Kiri-kanan, di wajah manusia-manusia yang terlemahkan; mustadl’afin peradaban ada wajah-Mu. Mereka lemah tapi mereka kira mereka berkuasa. Mereka lemah maka mereka mencari-cari ideologi asing yang seolah melakukan pembelaan biar tampak heroik tapi justru melestarikan kegelapan, mereka butuh wacana abad lampau yang dimitoskan, merasa butuh kekayaan koorporasi, mereka butuh negara, butuh pemerintah, butuh jabatan, butuh ini-itu supaya tidak merasa lemah.
Padahal mereka butuh Dia.
“Yaa Huu…”
Padahal kita, kami, saya, kamu, kita, mereka butuh Dia Yang Sejati.
“Yaa Huu…”
Rupanya bukan ke sana atau ke situ. Bukan timur atau barat, bukan kiri atau kanan. Yang di Atas, ayat langit telah membatasi suara firman-Nya. Maka tengoklah ke bawah. Wajah menghadap ke bawah. Sujud. Wajah mencium kening ibu bumi; “ibumu, ibumu, ibumu”.
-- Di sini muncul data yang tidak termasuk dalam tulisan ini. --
-- ==== Sys2Proof/Laws/NearZero.lean ====
section
/-! SUPPORT. Runs of decisions, and what the near-zero integer decoder can do (R170 to R173): it inverts the coding
of R102, and it answers nothing else. -/

namespace Sys2Proof.Machine

/-! ### Runs of decisions -/

theorem takes_nil (s : State) : takes s [] = some s := rfl

theorem takes_cons {s t : State} {k : CtrRef} {b : Bool} {ds : List (CtrRef × Bool)} :
    takes s ((k, b) :: ds) = some t ↔ ∃ u, decodeCtx k s = .ok b u ∧ takes u ds = some t := by
  simp only [takes]
  cases decodeCtx k s with
  | ok b' u =>
    by_cases h : b' = b
    · subst h; simp
    · simp only [if_neg h, Res.ok.injEq]
      constructor
      · intro h'; exact absurd h' (by simp)
      · rintro ⟨_, ⟨rfl, -⟩, -⟩; exact absurd rfl h
  | ended u => simp
  | fault f => simp

theorem takes_one {s t : State} {k : CtrRef} {b : Bool} : takes s [(k, b)] = some t ↔ decodeCtx k s = .ok b t := by
  rw [takes_cons]
  simp [takes]

theorem takes_append {s t : State} {ds es : List (CtrRef × Bool)} :
    takes s (ds ++ es) = some t ↔ ∃ u, takes s ds = some u ∧ takes u es = some t := by
  induction ds generalizing s with
  | nil => simp [takes]
  | cons d ds ih =>
    obtain ⟨k, b⟩ := d
    simp only [List.cons_append, takes_cons, ih]
    constructor
    · rintro ⟨u, h, v, hv, ht⟩; exact ⟨v, ⟨u, h, hv⟩, ht⟩
    · rintro ⟨v, ⟨u, h, hv⟩, ht⟩; exact ⟨u, h, v, hv, ht⟩

/-! ### The exponent -/

/-- EXP[e .. e + n - 1] all 1. -/
def expOnes (k : SetRef) : Nat → Nat → List (CtrRef × Bool)
  | 0, _ => []
  | n + 1, e => (k.ctr (2 + e), true) :: expOnes k n (e + 1)

theorem expOnes_eq (k : SetRef) (n e : Nat) :
    expOnes k n e = (List.range n).map fun i => (k.ctr (2 + (e + i)), true) := by
  induction n generalizing e with
  | zero => rfl
  | succ n ih =>
    rw [expOnes, ih, List.range_succ_eq_map, List.map_cons, List.map_map]
    simp only [Nat.add_zero, List.cons.injEq, true_and]
    apply List.map_congr_left
    intro i _
    simp only [Function.comp, Nat.succ_eq_add_one]
    congr 2
    omega

/-- The count stops at the first 0 below the limit. -/
theorem nzExponent_ok {k : SetRef} {err : Err} {n more e : Nat} {s t : State} (h : n ≤ more)
    (ht : takes s (expOnes k n e ++ [(k.ctr (2 + (e + n)), false)]) = some t) :
    nzExponent k err more e s = .ok (e + n) t := by
  induction n generalizing more e s with
  | zero =>
    simp only [expOnes, List.nil_append, Nat.add_zero, takes_one] at ht
    cases more <;> simp [nzExponent, ht]
  | succ n ih =>
    obtain ⟨m, rfl⟩ : ∃ m, more = m + 1 := ⟨more - 1, by omega⟩
    simp only [expOnes, List.cons_append, takes_cons] at ht
    obtain ⟨u, hu, ht⟩ := ht
    simp only [nzExponent, hu, Res.bind_ok, if_true]
    have e1 : e + 1 + n = e + (n + 1) := by omega
    rw [← e1] at ht ⊢
    exact ih (by omega) ht

/-- The error is raised as soon as the count reaches the limit. -/
theorem nzExponent_raise {k : SetRef} {err : Err} {more e : Nat} {s t : State}
    (ht : takes s (expOnes k (more + 1) e) = some t) : nzExponent k err more e s = .ended (takeError err t) := by
  induction more generalizing e s with
  | zero =>
    simp only [expOnes, takes_one] at ht
    simp [nzExponent, ht, raiseErr_eq]
  | succ n ih =>
    rw [expOnes, takes_cons] at ht
    obtain ⟨u, hu, ht⟩ := ht
    simp only [nzExponent, hu, Res.bind_ok, if_true]
    exact ih ht

theorem nzExponent_inv {k : SetRef} {err : Err} {more e v : Nat} {s t : State}
    (h : nzExponent k err more e s = .ok v t) :
    ∃ n, n ≤ more ∧ v = e + n ∧ takes s (expOnes k n e ++ [(k.ctr (2 + (e + n)), false)]) = some t := by
  induction more generalizing e s with
  | zero =>
    simp only [nzExponent, Res.bind_eq_ok] at h
    obtain ⟨b, u, hu, h⟩ := h
    cases b
    · simp only [Bool.false_eq_true, if_false, Res.ok.injEq] at h
      obtain ⟨rfl, rfl⟩ := h
      exact ⟨0, le_refl _, rfl, by simpa [expOnes, takes_one] using hu⟩
    · simp [raiseErr_eq] at h
  | succ m ih =>
    simp only [nzExponent, Res.bind_eq_ok] at h
    obtain ⟨b, u, hu, h⟩ := h
    cases b
    · simp only [Bool.false_eq_true, if_false, Res.ok.injEq] at h
      obtain ⟨rfl, rfl⟩ := h
      exact ⟨0, Nat.zero_le _, rfl, by simpa [expOnes, takes_one] using hu⟩
    · simp only [if_true] at h
      obtain ⟨n, hn, rfl, ht⟩ := ih h
      refine ⟨n + 1, by omega, by omega, ?_⟩
      simp only [expOnes, List.cons_append, takes_cons]
      have e1 : e + (n + 1) = e + 1 + n := by omega
      rw [e1]
      exact ⟨u, hu, ht⟩

/-! ### The mantissa -/

/-- The decisions of the mantissa with the counters of a set (step 5 of R102). -/
def mantCoded (k : SetRef) (m i : Nat) : List (CtrRef × Bool) := (mantDecisions m i).map fun d => (k.ctr d.1, d.2)

theorem mantCoded_succ (k : SetRef) (m i : Nat) :
    mantCoded k m (i + 1) = (k.ctr (18 + i), m.testBit i) :: mantCoded k m i := rfl

theorem nzMantissa_ok {k : SetRef} {m i a : Nat} {s t : State} (ht : takes s (mantCoded k m i) = some t) :
    nzMantissa k i a s = .ok (a * 2 ^ i + m % 2 ^ i) t := by
  induction i generalizing a s with
  | zero =>
    simp only [mantCoded, mantDecisions, List.map_nil, takes_nil, Option.some.injEq] at ht
    subst ht
    simp [nzMantissa, Nat.mod_one]
  | succ i ih =>
    rw [mantCoded_succ, takes_cons] at ht
    obtain ⟨u, hu, ht⟩ := ht
    simp only [nzMantissa, hu, Res.bind_ok, ih ht, Res.ok.injEq, and_true]
    have hb : (m.testBit i).toNat = m / 2 ^ i % 2 := by
      rw [Nat.testBit_eq_decide_div_mod_eq]
      rcases Nat.mod_two_eq_zero_or_one (m / 2 ^ i) with h | h <;> simp [h]
    have hm : m % 2 ^ (i + 1) = m / 2 ^ i % 2 * 2 ^ i + m % 2 ^ i := by
      rw [pow_succ, Nat.mod_mul, Nat.mul_comm]; omega
    rw [hb, hm, pow_succ]
    ring

theorem mantDecisions_congr {m m' i : Nat} (h : m % 2 ^ i = m' % 2 ^ i) : mantDecisions m i = mantDecisions m' i := by
  induction i with
  | zero => rfl
  | succ i ih =>
    have h1 : m % 2 ^ i = m' % 2 ^ i := by
      have := congrArg (· % 2 ^ i) h
      simpa [Nat.mod_mod_of_dvd _ (pow_dvd_pow 2 (Nat.le_succ i))] using this
    have h2 : m.testBit i = m'.testBit i := by
      have : (m % 2 ^ (i + 1)).testBit i = (m' % 2 ^ (i + 1)).testBit i := by rw [h]
      simpa [Nat.testBit_mod_two_pow] using this
    rw [mantDecisions, mantDecisions, ih h1, h2]

theorem nzMantissa_inv {k : SetRef} {i a v : Nat} {s t : State} (h : nzMantissa k i a s = .ok v t) :
    ∃ m, m < 2 ^ i ∧ v = a * 2 ^ i + m ∧ takes s (mantCoded k m i) = some t := by
  induction i generalizing a s with
  | zero =>
    simp only [nzMantissa, Res.ok.injEq] at h
    obtain ⟨rfl, rfl⟩ := h
    exact ⟨0, by simp, by simp, rfl⟩
  | succ i ih =>
    simp only [nzMantissa, Res.bind_eq_ok] at h
    obtain ⟨b, u, hu, h⟩ := h
    obtain ⟨m, hm, rfl, ht⟩ := ih h
    refine ⟨b.toNat * 2 ^ i + m, ?_, ?_, ?_⟩
    · have := Bool.toNat_le b
      rw [pow_succ]
      have : b.toNat * 2 ^ i ≤ 1 * 2 ^ i := Nat.mul_le_mul_right _ this
      omega
    · rw [pow_succ]; ring
    · rw [mantCoded_succ, takes_cons]
      have h1 : (b.toNat * 2 ^ i + m).testBit i = b := by
        rw [Nat.testBit_eq_decide_div_mod_eq, Nat.mul_comm, Nat.mul_add_div (by positivity), Nat.div_eq_of_lt hm]
        cases b <;> simp
      have h2 : mantDecisions (b.toNat * 2 ^ i + m) i = mantDecisions m i :=
        mantDecisions_congr (by rw [Nat.mul_comm, Nat.mul_add_mod])
      refine ⟨u, by rw [h1]; exact hu, ?_⟩
      rw [mantCoded, h2]
      exact ht

/-! ### The whole integer -/

theorem codedInt_zero (k : SetRef) : codedInt k 0 = [(k.ctr 0, true)] := rfl

theorem codedInt_nonzero (k : SetRef) {v : Int} (h : v ≠ 0) :
    codedInt k v = (k.ctr 0, false) :: (k.ctr 1, decide (v < 0)) ::
      ((expOnes k (Nat.log2 v.natAbs) 0 ++ [(k.ctr (2 + (0 + Nat.log2 v.natAbs)), false)]) ++
        mantCoded k v.natAbs (Nat.log2 v.natAbs)) := by
  simp only [codedInt, nzDecisions, if_neg h, List.map_cons, List.map_append, expDecisions, List.map_map, expOnes_eq,
    mantCoded, List.map_nil, Nat.zero_add, List.cons_append]
  rfl

theorem tooLarge_eq (k : SetRef) (limit : Nat) (neg : Bool) :
    tooLarge k limit neg = (k.ctr 0, false) :: (k.ctr 1, neg) :: expOnes k limit 0 := by
  simp only [tooLarge, expOnes_eq, Nat.zero_add]

/-- R171 inverts R102: the integer whose decisions are taken is answered. -/
theorem nzDecode_ok {k : SetRef} {limit : Nat} {err : Err} {v : Int} {s t : State} (hl : 1 ≤ limit)
    (hv : v.natAbs < 2 ^ limit) (ht : takes s (codedInt k v) = some t) : nzDecode k limit err s = .ok v t := by
  by_cases h : v = 0
  · subst h
    rw [codedInt_zero, takes_one] at ht
    simp [nzDecode, ht]
  · have h0 : v.natAbs ≠ 0 := by simpa using h
    rw [codedInt_nonzero k h, takes_cons] at ht
    obtain ⟨s1, h1, ht⟩ := ht
    rw [takes_cons] at ht
    obtain ⟨s2, h2, ht⟩ := ht
    rw [takes_append] at ht
    obtain ⟨s3, h3, ht⟩ := ht
    have hlog : Nat.log2 v.natAbs < limit := (Nat.log2_lt h0).2 hv
    have he := nzExponent_ok (err := err) (more := limit - 1) (by omega) h3
    have hm := nzMantissa_ok (a := 1) ht
    have hval : 1 * 2 ^ Nat.log2 v.natAbs + v.natAbs % 2 ^ Nat.log2 v.natAbs = v.natAbs := by
      have a1 : 2 ^ Nat.log2 v.natAbs ≤ v.natAbs := Nat.log2_self_le h0
      have a2 : v.natAbs < 2 ^ (Nat.log2 v.natAbs + 1) := Nat.lt_log2_self
      rw [pow_succ] at a2
      have a3 : v.natAbs % 2 ^ Nat.log2 v.natAbs = v.natAbs - 2 ^ Nat.log2 v.natAbs := by
        rw [Nat.mod_eq_sub_mod a1, Nat.mod_eq_of_lt (by omega)]
      omega
    rw [hval] at hm
    rw [Nat.zero_add] at he
    simp only [nzDecode, h1, Res.bind_ok, Bool.false_eq_true, if_false, h2, he, hm, Res.ok.injEq, and_true]
    by_cases hn : v < 0
    · simp only [hn, decide_true, if_true]; omega
    · simp only [hn, decide_false, Bool.false_eq_true, if_false]; omega

/-- R173: the error is raised when the exponent reaches the limit, before any mantissa bit. -/
theorem nzDecode_raise {k : SetRef} {limit : Nat} {err : Err} {neg : Bool} {s t : State} (hl : 1 ≤ limit)
    (ht : takes s (tooLarge k limit neg) = some t) : nzDecode k limit err s = .ended (takeError err t) := by
  rw [tooLarge_eq, takes_cons] at ht
  obtain ⟨s1, h1, ht⟩ := ht
  rw [takes_cons] at ht
  obtain ⟨s2, h2, ht⟩ := ht
  have e : limit - 1 + 1 = limit := by omega
  have he := nzExponent_raise (err := err) (more := limit - 1) (by rw [e]; exact ht)
  simp only [nzDecode, h1, Res.bind_ok, Bool.false_eq_true, if_false, h2, he, Res.bind_ended]

/-- R172: what is answered was coded, and is below 2^limit. -/
theorem nzDecode_inv {k : SetRef} {limit : Nat} {err : Err} {v : Int} {s t : State} (hl : 1 ≤ limit)
    (h : nzDecode k limit err s = .ok v t) : v.natAbs < 2 ^ limit ∧ takes s (codedInt k v) = some t := by
  simp only [nzDecode, Res.bind_eq_ok] at h
  obtain ⟨z, s1, h1, h⟩ := h
  cases z
  · simp only [Bool.false_eq_true, if_false, Res.bind_eq_ok] at h
    obtain ⟨neg, s2, h2, e, s3, h3, m, s4, h4, h5⟩ := h
    simp only [Res.ok.injEq] at h5
    obtain ⟨hv, rfl⟩ := h5
    obtain ⟨n, hn, he, hx⟩ := nzExponent_inv h3
    rw [Nat.zero_add] at he
    subst he
    obtain ⟨r, hr, hm, hy⟩ := nzMantissa_inv h4
    have hp : 0 < 2 ^ e := by positivity
    have hab : v.natAbs = m := by subst hv; split_ifs <;> simp
    have hm0 : m ≠ 0 := by omega
    have hlog : Nat.log2 m = e := by
      rw [Nat.log2_eq_iff hm0, pow_succ]; omega
    have hv0 : v ≠ 0 := by intro h; rw [h] at hab; simp at hab; omega
    have hneg : decide (v < 0) = neg := by
      subst hv
      cases neg
      · simp
      · simp; omega
    refine ⟨?_, ?_⟩
    · rw [hab]
      have : 2 ^ (e + 1) ≤ 2 ^ limit := Nat.pow_le_pow_right (by norm_num) (by omega)
      rw [pow_succ] at this
      omega
    · rw [codedInt_nonzero k hv0, hab, hlog, hneg, takes_cons]
      refine ⟨s1, h1, ?_⟩
      rw [takes_cons]
      refine ⟨s2, h2, ?_⟩
      rw [takes_append]
      refine ⟨s3, hx, ?_⟩
      have : mantCoded k m e = mantCoded k r e := by
        rw [mantCoded, mantCoded, mantDecisions_congr]
        rw [hm, Nat.one_mul, Nat.add_mod_left]
      rw [this]
      exact hy
  · simp only [if_true, Res.ok.injEq] at h
    obtain ⟨rfl, rfl⟩ := h
    exact ⟨by simp, by rw [codedInt_zero, takes_one]; exact h1⟩

/-! ### No fault -/

/-- A decision with a counter that exists never faults (R67). -/
theorem decodeCtx_noFault {k : CtrRef} (h : k.present = true) (s : State) (f : Fault) : decodeCtx k s ≠ .fault f := by
  intro hf
  have := decodeCtx_post k s
  rw [hf] at this
  exact absurd (h.symm.trans this.2) (by decide)

/-- The counters of a set that exists (R67, R170). -/
theorem setCtr_present {k : SetRef} (hk : k.present = true) {j : Nat} (hj : j ≤ 32) : (k.ctr j).present = true := by
  cases k with
  | thr => simp only [SetRef.ctr, CtrRef.present, decide_eq_true_eq]; omega
  | leaf n => simp only [SetRef.present] at hk; simp [SetRef.ctr, CtrRef.present, hk, hj]

theorem nzExponent_noFault {k : SetRef} (hk : k.present = true) {err : Err} {more e : Nat} (h : e + more ≤ 15) (s : State)
    (f : Fault) : nzExponent k err more e s ≠ .fault f := by
  induction more generalizing e s with
  | zero =>
    simp only [nzExponent, ne_eq, Res.bind_eq_fault, not_or, not_exists, not_and]
    refine ⟨decodeCtx_noFault (setCtr_present hk (by omega)) s f, fun b u _ => ?_⟩
    cases b <;> simp [raiseErr_eq]
  | succ m ih =>
    simp only [nzExponent, ne_eq, Res.bind_eq_fault, not_or, not_exists, not_and]
    refine ⟨decodeCtx_noFault (setCtr_present hk (by omega)) s f, fun b u _ => ?_⟩
    cases b
    · simp
    · simpa using ih (by omega) u

theorem nzMantissa_noFault {k : SetRef} (hk : k.present = true) {i m : Nat} (h : i ≤ 15) (s : State) (f : Fault) :
    nzMantissa k i m s ≠ .fault f := by
  induction i generalizing m s with
  | zero => simp [nzMantissa]
  | succ i ih =>
    simp only [nzMantissa, ne_eq, Res.bind_eq_fault, not_or, not_exists, not_and]
    exact ⟨decodeCtx_noFault (setCtr_present hk (by omega)) s f, fun b u _ => ih (by omega) u⟩

/-- A near-zero integer of a set that exists never faults (R67). -/
theorem nzDecode_noFault {k : SetRef} (hk : k.present = true) {limit : Nat} {err : Err} (hl : limit ≤ 16) (s : State)
    (f : Fault) : nzDecode k limit err s ≠ .fault f := by
  simp only [nzDecode, ne_eq, Res.bind_eq_fault, not_or, not_exists, not_and]
  refine ⟨decodeCtx_noFault (setCtr_present hk (by omega)) s f, fun z u _ => ?_⟩
  cases z
  · simp only [Bool.false_eq_true, if_false, Res.bind_eq_fault, not_or, not_exists, not_and]
    refine ⟨decodeCtx_noFault (setCtr_present hk (by omega)) u f, fun neg v _ => ?_⟩
    refine ⟨nzExponent_noFault hk (by omega) v f, fun e w he => ?_⟩
    obtain ⟨n, hn, rfl, -⟩ := nzExponent_inv he
    refine ⟨nzMantissa_noFault hk (by omega) w f, fun m x _ => by simp⟩
  · simp

end Sys2Proof.Machine
end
Resonan dari berbagai getar capaian peradaban telah saling bertemu. Angin perubahan mulai tak sabar. Hembusan “Huu..” Nafas peradaban. Tidak ada sesungguhnya nama samudera Pasifik, manusia pelaut, yang konon menamakan dan memberi batas-batasnya. Sebagaimana tidak ada nasion atau benua. Semua batas itu ilusi. Manusia memberi nama untuk mempermudah banyak hal namun kemudian terjebak sendiri pada penamaan.
Apalagi ketika lempeng kesadaran bumi mulai bergeser sedikit demi sedikit.
Hembuskan lah pada Ibu Bumi.
“Huu…”
Dan bersiaplah akan getarnya. Karena tidak sekali ini saja, getar kelembutan menjelma menjadi goncangan kenyataan.